-- ==== Sys2Proof/Machine/Special.lean ====
section
/-!
DEFINITION. The special registers (R72 to R77, R88, R89, R308, R411, R491) and the instructions that trap or drop
translations: TRAP, ERET, SVC, TLBINV (R166 to R168, R239 to R241).
-/
namespace Sys2Proof.Machine

/-! Computed registers. -/

/-- GANGINFO (R75). -/
def Thread.gangInfo (t : Thread) : Word :=
  if t.isSluice then BitVec.ofNat 64 (32 * 2 ^ 32 + 2 ^ 11)
  else
    let nclu := spanOf t.size.toNat
    BitVec.ofNat 64 (t.nvregs * 2 ^ 40 + t.nregs * 2 ^ 32 + t.rank.toNat / 8 % nclu * 2 ^ 24 + (nclu - 1) * 2 ^ 22 +
      t.size.toNat * 2 ^ 11 + t.rank.toNat)

/-- The graph instance of a tenant has been cancelled (R411, R419). -/
def State.cancelled (s : State) (tenant : Nat) (inst : BitVec 32) : Bool :=
  s.cancels.any fun c => c.tenant == tenant && c.inst == inst

/-- GRAPHID: the instance number, with bit 63 set once it is cancelled; 0 in the sluice slot, whose TASKID has bit 63 set, and in a rill
that it has spawned (R411). -/
def State.graphId (s : State) (t : Thread) : Word :=
  if t.taskId.getLsbD 63 then 0 else t.graphno.setWidth 64 ||| if s.cancelled t.tenant t.graphno then 1 <<< 63 else 0

/-- Requests of a batch not yet posted: RING[4:0] (R307). -/
def batchOpen (b : Byte) : Nat := b.toNat % 32

/-- The batch of number `n` mod 64 in the ring. -/
def Batch.at (b : Batch) (n : Nat) : Byte := b.ring[n % 64]'(Nat.mod_lt _ (by decide))

/-- Sealed batches not finished (R306): those from the oldest incomplete one up. -/
def Batch.unfinFrom (b : Batch) : Nat → Nat
  | 0 => 0
  | n + 1 => if batchOpen (b.at (b.sealedNo.toNat + 2 ^ 32 - (n + 1))) != 0 then n + 1 else b.unfinFrom n
/-- UNFIN (R308). -/
def Batch.unfin (b : Batch) : Nat := b.unfinFrom 64
/-- BATCHNO (R308). -/
def Batch.batchNo (b : Batch) : Word := BitVec.ofNat 64 (b.unfin * 2 ^ 32 + b.sealedNo.toNat)

/-- What MFS of register `k` reads (R72, R88). A reserved number reads 0. CYCLE is the count of the cycle at which the MFS
issued, before any wait of it (R53). -/
def State.special (s : State) (t : Thread) (k : Nat) : Word :=
  let c := s.contextD t.ctx
  match k with
  | 0 => t.iter.setWidth 64
  | 1 => t.weirlim.setWidth 64
  | 2 => t.tapeb
  | 3 => t.tapel
  | 4 => t.tapep
  | 5 => t.dmode.setWidth 64
  | 6 => t.trapvec
  | 7 => t.trappc
  | 8 => t.trapcause
  | 9 => t.trapval
  | 10 => t.fpcsr.setWidth 64
  | 11 => BitVec.ofNat 64 t.id
  | 12 => t.gangInfo
  | 13 => t.taskId
  | 14 => s.graphId t
  | 15 => BitVec.ofNat 64 (if t.waiting then t.since else s.cycleOf t)
  | 16 => 0x10402020
  | 17 => t.rgspan
  | 18 => t.batch.batchNo
  | 19 => t.cbdesc
  | 24 => BitVec.ofNat 64 t.ctx
  | 25 => BitVec.ofNat 64 t.tenant
  | 26 => c.pageroot
  | 27 => c.regiontab
  | 28 => t.savearea
  | 29 => c.hctx
  | 30 => c.supvec
  | 31 => t.monctl
  | _ => 0

/-- Bits of TRAPCAUSE that MTS writes: AUX, LEN and CAUSE (R221). -/
abbrev trapCauseMask : Word := 0xFFFFFFFF00000FFF
/-- Bits of a tape register (R360). -/
abbrev tapeMask : Word := 0x03FFFFFFFFFFFFF0

/-- MTS to register `k`, one of the thread's own (R72, R77, R89, R221, R341, R360, R381). -/
def Thread.setSpecial (t : Thread) (k : Nat) (x : Word) : Thread :=
  match k with
  | 0 => { t with iter := x.setWidth 32 }
  | 1 => { t with weirlim := x.setWidth 32 }
  | 2 => { t with tapeb := x &&& tapeMask }
  | 3 => { t with tapel := x &&& tapeMask }
  | 4 => { t with tapep := x &&& tapeMask }
  | 6 => { t with trapvec := x }
  | 7 => { t with trappc := x }
  | 8 => { t with trapcause := (t.trapcause &&& ~~~trapCauseMask) ||| (x &&& trapCauseMask) }
  | 9 => { t with trapval := x }
  | 10 => { t with fpcsr := x.setWidth 7 }
  | 17 => { t with rgspan := (x.setWidth 32).setWidth 64 }
  | 19 => { t with cbdesc := x &&& 0x03FFFFFFFFFFFFC0 }
  | 28 => { t with savearea := x }
  | 31 => { t with monctl := x }
  | _ => t

/-- MTS to a register of the context (R150, R226, R429, R491). -/
def Context.setSpecial (c : Context) (k : Nat) (x : Word) : Context :=
  match k with
  | 26 => { c with pageroot := x &&& 0x000FFFFFFFFFC000 }
  | 27 => { c with regiontab := x &&& 0x000FFFFFFFFFF800 }
  | 29 => { c with hctx := x &&& 0x0000000000DFFFFF }
  | 30 => { c with supvec := x &&& 0x000FFFFFFFFF0000 }
  | _ => c

/-- A register marked priv (R72). -/
def privileged (k : BitVec 5) : Bool := decide (k.toNat ≥ 24)

/-- The MFS that a rill may execute (R283): SLOTID, TASKID, GRAPHID, CYCLE, LINKCAP. -/
def rillReads (k : BitVec 5) : Bool := k == 11 || k == 13 || k == 14 || k == 15 || k == 16

/-- MFS (R73, R88). One of BATCHNO acquires at device scope: whatever it reads shows every batch number older than
SEALED - UNFIN as finished (R308). -/
def execMfs (c : Chain) (a : Reg) (sr : BitVec 5) (s : State) : Host.Outcome State Fault Refusal :=
  runChain c (.mfs c a sr) (do
    gate (.mfs c a sr) (rillReads sr) (if privileged sr then .sup else .any)
    checkUses [.wr a]
    let s ← get
    if sr == 18 then acquire .device else pure ()
    writeG a (s.special s.cpu sr.toNat)
    done (.mfs c a sr)) s

/-- The thread in slot `id` is of context `ctx`. -/
def State.isOf (s : State) (id ctx : Nat) : Bool := (s.thread? id).any fun t => t.ctx == ctx

/-- A walk for the context is in progress: one whose completion is still to come (R155, R167). -/
def State.walking (s : State) (ctx : Nat) : Bool :=
  s.events.any fun e => match e with | .tlbWalkComplete slot _ => s.isOf slot ctx | _ => false

/-- MTS (R73, R89, R491): one that moves the tables of the context waits for the walks in progress, which use the old ones. -/
def execMts (c : Chain) (a : Reg) (sr : BitVec 5) (s : State) : Host.Outcome State Fault Refusal :=
  runChain c (.mts c a sr) (do
    gate (.mts c a sr) false (if privileged sr then .sup else .any)
    checkUses [.rd a]
    let x ← readG a
    if (sr == 26 || sr == 27) && (← get).walking (← getCpu).ctx then stall else pure ()
    modify fun s => (s.putContext ((s.contextD s.cpu.ctx).setSpecial sr.toNat x))
    modCpu fun t => t.setSpecial sr.toNat x
    done (.mts c a sr)) s

/-! Traps. -/

/-- TRAP (R239). -/
def execTrap (c : Chain) (n : BitVec 10) (s : State) : Host.Outcome State Fault Refusal :=
  runChain c (.trap c n) (Machine.trap Cause.trap (n.setWidth 64)) s

/-- SVC (R241). -/
def execSvc (c : Chain) (n : BitVec 10) (s : State) : Host.Outcome State Fault Refusal :=
  runChain c (.svc c n) (do
    gate (.svc c n) false .any
    Machine.trap Cause.svc (n.setWidth 64)) s

/-- ERET and ERET.next (R240): back to `TRAPPC + skip`. -/
def eretTo (i : Instr) (next : Bool) : Exec Unit := do
  gate i false .any
  let t ← getCpu
  trapIf (!t.hnd) Cause.illegal ((BitVec.ofNat 64 (i.len / 2 - 1) <<< 16) ||| i.baseWord.setWidth 64)
  let target := t.trappc + if next then t.trapLen.setWidth 64 else 0
  checkTarget target
  modCpu fun t => t.returnTo target

/-- ERET (R240). -/
def execEret (c : Chain) (s : State) : Host.Outcome State Fault Refusal :=
  runChain c (.eret c) (eretTo (.eret c) false) s
/-- ERET.next (R240). -/
def execEretNext (c : Chain) (s : State) : Host.Outcome State Fault Refusal :=
  runChain c (.eretNext c) (eretTo (.eretNext c) true) s

/-! TLBINV. -/

/-- A write of the context is on its way: an update that waits at its home (R291), a posted write to the host (R433) or a store to a peer
(R438). The model does not keep which entry translated it, nor whose a posted write is. -/
def State.onItsWay (s : State) (ctx : Nat) : Bool :=
  s.events.any (fun e => match e with | .rupdApply r => s.isOf r.slot ctx | _ => false) ||
  !(s.portA.posts.isEmpty && s.portB.posts.isEmpty) || s.owedStores.any fun o => o.note.ctx == ctx

/-- An access that carries the entry that translated it, one that `p` picks, has not been performed yet (R167): a stalled instruction,
a copy under way among them (R304), a parked aged load (R250), a batch part that a row will write into a save record (R305), a copy
whose pages have been checked (R304), or a constraint of a sweep (R383). -/
def State.carries (s : State) (p : TlbEntry → Bool) : Bool :=
  s.threads.any (fun t => t.walks.any p || t.agedWait.any fun k => p k.entry) ||
  s.cores.any (fun k => k.rows.any (fun r => r.owner.isNone && r.entry.any p) || k.score.any fun e => e.entries.any p) ||
  s.sweeps.any fun w => w.items.any fun c => c.entries.any p

/-- Drop the entries of the current context that satisfy `p` from every TLB and micro-TLB, once the thread's earlier accesses, every walk
in progress and every access that was translated with one of the entries have been performed (R166, R167). Filled grains of windows stay:
they are copies of their physical lines (R166). -/
def dropTranslations (p : TlbEntry → Bool) : Exec Unit := do
  releaseWait .device
  let s ← get
  let mine (e : TlbEntry) : Bool := e.ctx == s.cpu.ctx && p e
  if s.walking s.cpu.ctx || s.onItsWay s.cpu.ctx || s.carries mine then stall else pure ()
  acquire .device
  modify fun s => { s with
    tlb := s.tlb.filter fun e => !mine e
    cores := s.cores.map fun (c : Core) => { c with micro := c.micro.filter fun e => !mine e, microI := c.microI.filter fun e => !mine e } }

/-- TLBINV.va (R166). -/
def execTlbinvVa (c : Chain) (a : Reg) (s : State) : Host.Outcome State Fault Refusal :=
  runChain c (.tlbinvVa c a) (do
    gate (.tlbinvVa c a) false .sup
    checkUses [.rd a]
    let va ← readG a
    dropTranslations fun e => e.covers va.toNat
    done (.tlbinvVa c a)) s
/-- TLBINV.ctx (R166). -/
def execTlbinvCtx (c : Chain) (s : State) : Host.Outcome State Fault Refusal :=
  runChain c (.tlbinvCtx c) (do
    gate (.tlbinvCtx c) false .sup
    dropTranslations fun _ => true
    done (.tlbinvCtx c)) s
/-- TLBINV.reg (R166). -/
def execTlbinvReg (c : Chain) (a : Reg) (s : State) : Host.Outcome State Fault Refusal :=
  runChain c (.tlbinvReg c a) (do
    gate (.tlbinvReg c a) false .sup
    checkUses [.rd a]
    let x ← readG a
    dropTranslations fun e => e.regionIdx == x.toNat % 64
    done (.tlbinvReg c a)) s

end Sys2Proof.Machine
end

■ ■ ■ ■

**Task instructions:** Only lines with the word "have" should be collected from the material.

**Task result:**
whose pages have been checked (R304), or a constraint of a sweep (R383). -/
in progress and every access that was translated with one of the entries have been performed (R166, R167). Filled grains of windows stay:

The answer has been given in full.